- [Records]:
--*--
-- ==== Sys2Proof/Tests/Slice0.lean ====
section
/-! SUPPORT. Tests, each on one step of a small state, with the expected result taken from the spec's encoding table (30_encoding.md
section 3) and its vectors (95_test_vectors.md; the vector's id stands in the comment), and for every statement with hypotheses a
concrete case that meets them. -/

namespace Sys2Proof.Machine.Tests

/-- A small state: registers as given, nothing pending, nothing put out. -/
def small (bytes : List Byte) (status channel pointer : Byte) : State where
  buf := bytes.zipIdx.map (fun c => (c.2, c.1))
  fill := Fin.ofNat 16 bytes.length
  rdCur := 0
  rxSkip := false
  disp := .idle
  status := status
  selectedChannel := channel
  readPointer := pointer
  pending := []
  draws := 0
  returned := []
  diag := []

/-- The state after delivering one event. -/
def after (e : Event) (s : State) : Option State :=
  match step (s.withPending [e]) with
  | .next t => some t
  | .fault _ => none
  | .refused _ => none

/-- The state after `k` steps. -/
def runState (k : Nat) (s : State) : Option State :=
  match Sys2Proof.core.run k s with
  | .next t => some t
  | .fault _ => none
  | .refused _ => none

/-- The spec's state tuple (R8), without the buffer's bytes. -/
structure Tuple where
  fill : Nat
  rdCur : Nat
  rxSkip : Bool
  disp : Disp
  status : Byte
  channel : Byte
  pointer : Byte
deriving DecidableEq, Repr

/-- The tuple of a state. -/
def tuple (s : State) : Tuple :=
  ⟨s.fill.val, s.rdCur.val, s.rxSkip, s.disp, s.status, s.selectedChannel, s.readPointer⟩

/-! ### Well-formedness: the check refuses each ill-formed term -/

theorem test_unknown_of_listed_opcode_is_ill_formed : ∀ c ∈ listedOpcodes, ¬ (Instr.unknown c).WellFormed := by decide

theorem test_unknown_99_is_well_formed : (Instr.unknown 0x99#8).WellFormed := by decide

/-! ### Decoding: bytes written out from the table of 30_encoding.md section 3, bit 7 first -/

theorem test_decode_reset : decode [0b11110000#8] = .ok (.reset, []) := by rfl
theorem test_decode_setReadPtr : decode [0b11100001#8, 0b11110000#8] = .ok (.setReadPtr 0xF0#8, []) := by rfl
theorem test_decode_channelSelect : decode [0b11000011#8, 0b00000010#8] = .ok (.channelSelect 0x02#8, []) := by rfl
theorem test_decode_unkD2 : decode [0b11010010#8, 0b11100001#8] = .ok (.unkD2, [0xE1#8]) := by rfl
theorem test_decode_unkB4 : decode [0b10110100#8] = .ok (.unkB4, []) := by rfl
theorem test_decode_unk87 : decode [0b10000111#8] = .ok (.unk87, []) := by rfl
theorem test_decode_unkA5 : decode [0b10100101#8] = .ok (.unkA5, []) := by rfl
theorem test_decode_unk96 : decode [0b10010110#8] = .ok (.unk96, []) := by rfl
theorem test_decode_unk78 : decode [0b01111000#8] = .ok (.unk78, []) := by rfl
theorem test_decode_unknown : decode [0b10011001#8] = .ok (.unknown 0x99#8, []) := by rfl
theorem test_decode_waits : decode [0b11100001#8] = .error (.parameterMissing .setReadPtr) := by rfl

/-- D23: neighbours of the implemented opcodes are not aliases of them. -/
theorem test_decode_neighbours :
    ∀ c ∈ [0xF1#8, 0xE0#8, 0xE2#8, 0xC2#8, 0xC4#8, 0x70#8], decodeTableWord 8 (BitVec.toNat c) = some (.unknown c) := by decide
--*--
- [Task prompt]:
The material above is to be transcribed in full, exactly as it appears.

- [Output]:
-- ==== Sys2Proof/Tests/Slice0.lean ====
section
/-! SUPPORT. Tests, each on one step of a small state, with the expected result taken from the spec's encoding table (30_encoding.md
section 3) and its vectors (95_test_vectors.md; the vector's id stands in the comment), and for every statement with hypotheses a
concrete case that meets them. -/

namespace Sys2Proof.Machine.Tests

/-- A small state: registers as given, nothing pending, nothing put out. -/
def small (bytes : List Byte) (status channel pointer : Byte) : State where
  buf := bytes.zipIdx.map (fun c => (c.2, c.1))
  fill := Fin.ofNat 16 bytes.length
  rdCur := 0
  rxSkip := false
  disp := .idle
  status := status
  selectedChannel := channel
  readPointer := pointer
  pending := []
  draws := 0
  returned := []
  diag := []

/-- The state after delivering one event. -/
def after (e : Event) (s : State) : Option State :=
  match step (s.withPending [e]) with
  | .next t => some t
  | .fault _ => none
  | .refused _ => none

/-- The state after `k` steps. -/
def runState (k : Nat) (s : State) : Option State :=
  match Sys2Proof.core.run k s with
  | .next t => some t
  | .fault _ => none
  | .refused _ => none

/-- The spec's state tuple (R8), without the buffer's bytes. -/
structure Tuple where
  fill : Nat
  rdCur : Nat
  rxSkip : Bool
  disp : Disp
  status : Byte
  channel : Byte
  pointer : Byte
deriving DecidableEq, Repr

/-- The tuple of a state. -/
def tuple (s : State) : Tuple :=
  ⟨s.fill.val, s.rdCur.val, s.rxSkip, s.disp, s.status, s.selectedChannel, s.readPointer⟩

/-! ### Well-formedness: the check refuses each ill-formed term -/

theorem test_unknown_of_listed_opcode_is_ill_formed : ∀ c ∈ listedOpcodes, ¬ (Instr.unknown c).WellFormed := by decide

theorem test_unknown_99_is_well_formed : (Instr.unknown 0x99#8).WellFormed := by decide

/-! ### Decoding: bytes written out from the table of 30_encoding.md section 3, bit 7 first -/

theorem test_decode_reset : decode [0b11110000#8] = .ok (.reset, []) := by rfl
theorem test_decode_setReadPtr : decode [0b11100001#8, 0b11110000#8] = .ok (.setReadPtr 0xF0#8, []) := by rfl
theorem test_decode_channelSelect : decode [0b11000011#8, 0b00000010#8] = .ok (.channelSelect 0x02#8, []) := by rfl
theorem test_decode_unkD2 : decode [0b11010010#8, 0b11100001#8] = .ok (.unkD2, [0xE1#8]) := by rfl
theorem test_decode_unkB4 : decode [0b10110100#8] = .ok (.unkB4, []) := by rfl
theorem test_decode_unk87 : decode [0b10000111#8] = .ok (.unk87, []) := by rfl
theorem test_decode_unkA5 : decode [0b10100101#8] = .ok (.unkA5, []) := by rfl
theorem test_decode_unk96 : decode [0b10010110#8] = .ok (.unk96, []) := by rfl
theorem test_decode_unk78 : decode [0b01111000#8] = .ok (.unk78, []) := by rfl
theorem test_decode_unknown : decode [0b10011001#8] = .ok (.unknown 0x99#8, []) := by rfl
theorem test_decode_waits : decode [0b11100001#8] = .error (.parameterMissing .setReadPtr) := by rfl

/-- D23: neighbours of the implemented opcodes are not aliases of them. -/
theorem test_decode_neighbours :
    ∀ c ∈ [0xF1#8, 0xE0#8, 0xE2#8, 0xC2#8, 0xC4#8, 0x70#8], decodeTableWord 8 (BitVec.toNat c) = some (.unknown c) := by decide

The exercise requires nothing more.